>>>

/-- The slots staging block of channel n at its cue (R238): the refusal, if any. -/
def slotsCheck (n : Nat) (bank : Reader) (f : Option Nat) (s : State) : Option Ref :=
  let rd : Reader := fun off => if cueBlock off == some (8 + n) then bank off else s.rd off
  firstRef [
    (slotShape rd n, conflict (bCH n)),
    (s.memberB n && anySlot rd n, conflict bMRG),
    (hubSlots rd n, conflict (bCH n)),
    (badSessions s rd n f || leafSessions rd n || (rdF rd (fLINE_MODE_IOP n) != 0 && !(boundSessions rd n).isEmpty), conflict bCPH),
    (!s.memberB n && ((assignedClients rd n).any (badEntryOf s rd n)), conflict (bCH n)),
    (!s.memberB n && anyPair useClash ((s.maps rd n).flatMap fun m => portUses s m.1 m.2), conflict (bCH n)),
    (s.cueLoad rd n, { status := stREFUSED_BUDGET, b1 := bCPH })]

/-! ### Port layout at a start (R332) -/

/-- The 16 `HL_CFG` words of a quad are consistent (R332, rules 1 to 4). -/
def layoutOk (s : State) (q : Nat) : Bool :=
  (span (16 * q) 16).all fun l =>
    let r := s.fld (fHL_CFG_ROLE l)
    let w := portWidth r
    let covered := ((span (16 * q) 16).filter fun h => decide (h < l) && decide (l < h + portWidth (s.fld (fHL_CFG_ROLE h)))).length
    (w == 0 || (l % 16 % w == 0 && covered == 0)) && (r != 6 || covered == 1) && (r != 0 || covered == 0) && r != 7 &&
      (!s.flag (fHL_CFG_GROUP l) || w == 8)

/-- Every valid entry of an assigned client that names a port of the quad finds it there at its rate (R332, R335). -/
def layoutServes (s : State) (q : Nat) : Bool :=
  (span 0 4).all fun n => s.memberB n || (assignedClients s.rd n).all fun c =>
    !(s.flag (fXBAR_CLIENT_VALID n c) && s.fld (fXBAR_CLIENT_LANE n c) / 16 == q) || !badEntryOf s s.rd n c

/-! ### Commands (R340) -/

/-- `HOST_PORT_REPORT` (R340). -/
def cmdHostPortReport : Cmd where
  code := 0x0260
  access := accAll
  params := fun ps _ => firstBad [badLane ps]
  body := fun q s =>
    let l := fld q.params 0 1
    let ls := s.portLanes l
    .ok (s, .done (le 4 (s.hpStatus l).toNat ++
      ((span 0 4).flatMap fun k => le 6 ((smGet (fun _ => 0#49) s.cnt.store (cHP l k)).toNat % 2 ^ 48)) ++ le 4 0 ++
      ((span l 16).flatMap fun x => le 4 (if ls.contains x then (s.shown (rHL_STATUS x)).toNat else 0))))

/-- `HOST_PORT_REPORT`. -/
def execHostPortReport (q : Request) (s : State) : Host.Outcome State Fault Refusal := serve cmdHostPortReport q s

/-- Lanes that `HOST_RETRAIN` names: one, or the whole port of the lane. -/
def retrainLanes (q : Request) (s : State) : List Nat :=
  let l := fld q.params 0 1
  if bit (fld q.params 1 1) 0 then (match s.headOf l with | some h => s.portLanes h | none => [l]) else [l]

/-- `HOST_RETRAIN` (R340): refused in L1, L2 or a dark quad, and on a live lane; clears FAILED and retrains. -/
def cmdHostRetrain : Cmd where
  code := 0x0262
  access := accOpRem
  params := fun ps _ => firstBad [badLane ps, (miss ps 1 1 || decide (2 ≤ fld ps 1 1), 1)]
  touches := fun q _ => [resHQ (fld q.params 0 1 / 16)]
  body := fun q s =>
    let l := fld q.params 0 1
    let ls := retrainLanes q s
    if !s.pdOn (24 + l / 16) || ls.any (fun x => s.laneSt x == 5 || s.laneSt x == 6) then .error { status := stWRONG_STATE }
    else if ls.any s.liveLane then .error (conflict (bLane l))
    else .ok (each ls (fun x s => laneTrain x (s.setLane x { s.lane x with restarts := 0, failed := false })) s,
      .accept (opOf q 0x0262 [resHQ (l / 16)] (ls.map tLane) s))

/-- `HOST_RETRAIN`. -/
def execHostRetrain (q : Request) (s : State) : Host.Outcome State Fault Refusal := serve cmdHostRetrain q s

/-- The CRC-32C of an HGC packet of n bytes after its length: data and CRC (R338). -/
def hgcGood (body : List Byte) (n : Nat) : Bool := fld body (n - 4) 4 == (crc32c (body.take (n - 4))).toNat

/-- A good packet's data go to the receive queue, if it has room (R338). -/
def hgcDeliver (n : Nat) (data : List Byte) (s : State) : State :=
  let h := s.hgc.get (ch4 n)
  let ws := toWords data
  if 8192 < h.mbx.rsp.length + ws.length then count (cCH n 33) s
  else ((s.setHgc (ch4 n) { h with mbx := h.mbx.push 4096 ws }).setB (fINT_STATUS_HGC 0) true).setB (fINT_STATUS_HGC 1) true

<<<

Required work
What is needed is an exact copy of all the records above.

Response to the exercise
/-- The slots staging block of channel n at its cue (R238): the refusal, if any. -/
def slotsCheck (n : Nat) (bank : Reader) (f : Option Nat) (s : State) : Option Ref :=
  let rd : Reader := fun off => if cueBlock off == some (8 + n) then bank off else s.rd off
  firstRef [
    (slotShape rd n, conflict (bCH n)),
    (s.memberB n && anySlot rd n, conflict bMRG),
    (hubSlots rd n, conflict (bCH n)),
    (badSessions s rd n f || leafSessions rd n || (rdF rd (fLINE_MODE_IOP n) != 0 && !(boundSessions rd n).isEmpty), conflict bCPH),
    (!s.memberB n && ((assignedClients rd n).any (badEntryOf s rd n)), conflict (bCH n)),
    (!s.memberB n && anyPair useClash ((s.maps rd n).flatMap fun m => portUses s m.1 m.2), conflict (bCH n)),
    (s.cueLoad rd n, { status := stREFUSED_BUDGET, b1 := bCPH })]

/-! ### Port layout at a start (R332) -/

/-- The 16 `HL_CFG` words of a quad are consistent (R332, rules 1 to 4). -/
def layoutOk (s : State) (q : Nat) : Bool :=
  (span (16 * q) 16).all fun l =>
    let r := s.fld (fHL_CFG_ROLE l)
    let w := portWidth r
    let covered := ((span (16 * q) 16).filter fun h => decide (h < l) && decide (l < h + portWidth (s.fld (fHL_CFG_ROLE h)))).length
    (w == 0 || (l % 16 % w == 0 && covered == 0)) && (r != 6 || covered == 1) && (r != 0 || covered == 0) && r != 7 &&
      (!s.flag (fHL_CFG_GROUP l) || w == 8)

/-- Every valid entry of an assigned client that names a port of the quad finds it there at its rate (R332, R335). -/
def layoutServes (s : State) (q : Nat) : Bool :=
  (span 0 4).all fun n => s.memberB n || (assignedClients s.rd n).all fun c =>
    !(s.flag (fXBAR_CLIENT_VALID n c) && s.fld (fXBAR_CLIENT_LANE n c) / 16 == q) || !badEntryOf s s.rd n c

/-! ### Commands (R340) -/

/-- `HOST_PORT_REPORT` (R340). -/
def cmdHostPortReport : Cmd where
  code := 0x0260
  access := accAll
  params := fun ps _ => firstBad [badLane ps]
  body := fun q s =>
    let l := fld q.params 0 1
    let ls := s.portLanes l
    .ok (s, .done (le 4 (s.hpStatus l).toNat ++
      ((span 0 4).flatMap fun k => le 6 ((smGet (fun _ => 0#49) s.cnt.store (cHP l k)).toNat % 2 ^ 48)) ++ le 4 0 ++
      ((span l 16).flatMap fun x => le 4 (if ls.contains x then (s.shown (rHL_STATUS x)).toNat else 0))))

/-- `HOST_PORT_REPORT`. -/
def execHostPortReport (q : Request) (s : State) : Host.Outcome State Fault Refusal := serve cmdHostPortReport q s

/-- Lanes that `HOST_RETRAIN` names: one, or the whole port of the lane. -/
def retrainLanes (q : Request) (s : State) : List Nat :=
  let l := fld q.params 0 1
  if bit (fld q.params 1 1) 0 then (match s.headOf l with | some h => s.portLanes h | none => [l]) else [l]

/-- `HOST_RETRAIN` (R340): refused in L1, L2 or a dark quad, and on a live lane; clears FAILED and retrains. -/
def cmdHostRetrain : Cmd where
  code := 0x0262
  access := accOpRem
  params := fun ps _ => firstBad [badLane ps, (miss ps 1 1 || decide (2 ≤ fld ps 1 1), 1)]
  touches := fun q _ => [resHQ (fld q.params 0 1 / 16)]
  body := fun q s =>
    let l := fld q.params 0 1
    let ls := retrainLanes q s
    if !s.pdOn (24 + l / 16) || ls.any (fun x => s.laneSt x == 5 || s.laneSt x == 6) then .error { status := stWRONG_STATE }
    else if ls.any s.liveLane then .error (conflict (bLane l))
    else .ok (each ls (fun x s => laneTrain x (s.setLane x { s.lane x with restarts := 0, failed := false })) s,
      .accept (opOf q 0x0262 [resHQ (l / 16)] (ls.map tLane) s))

/-- `HOST_RETRAIN`. -/
def execHostRetrain (q : Request) (s : State) : Host.Outcome State Fault Refusal := serve cmdHostRetrain q s

/-- The CRC-32C of an HGC packet of n bytes after its length: data and CRC (R338). -/
def hgcGood (body : List Byte) (n : Nat) : Bool := fld body (n - 4) 4 == (crc32c (body.take (n - 4))).toNat

/-- A good packet's data go to the receive queue, if it has room (R338). -/
def hgcDeliver (n : Nat) (data : List Byte) (s : State) : State :=
  let h := s.hgc.get (ch4 n)
  let ws := toWords data
  if 8192 < h.mbx.rsp.length + ws.length then count (cCH n 33) s
  else ((s.setHgc (ch4 n) { h with mbx := h.mbx.push 4096 ws }).setB (fINT_STATUS_HGC 0) true).setB (fINT_STATUS_HGC 1) true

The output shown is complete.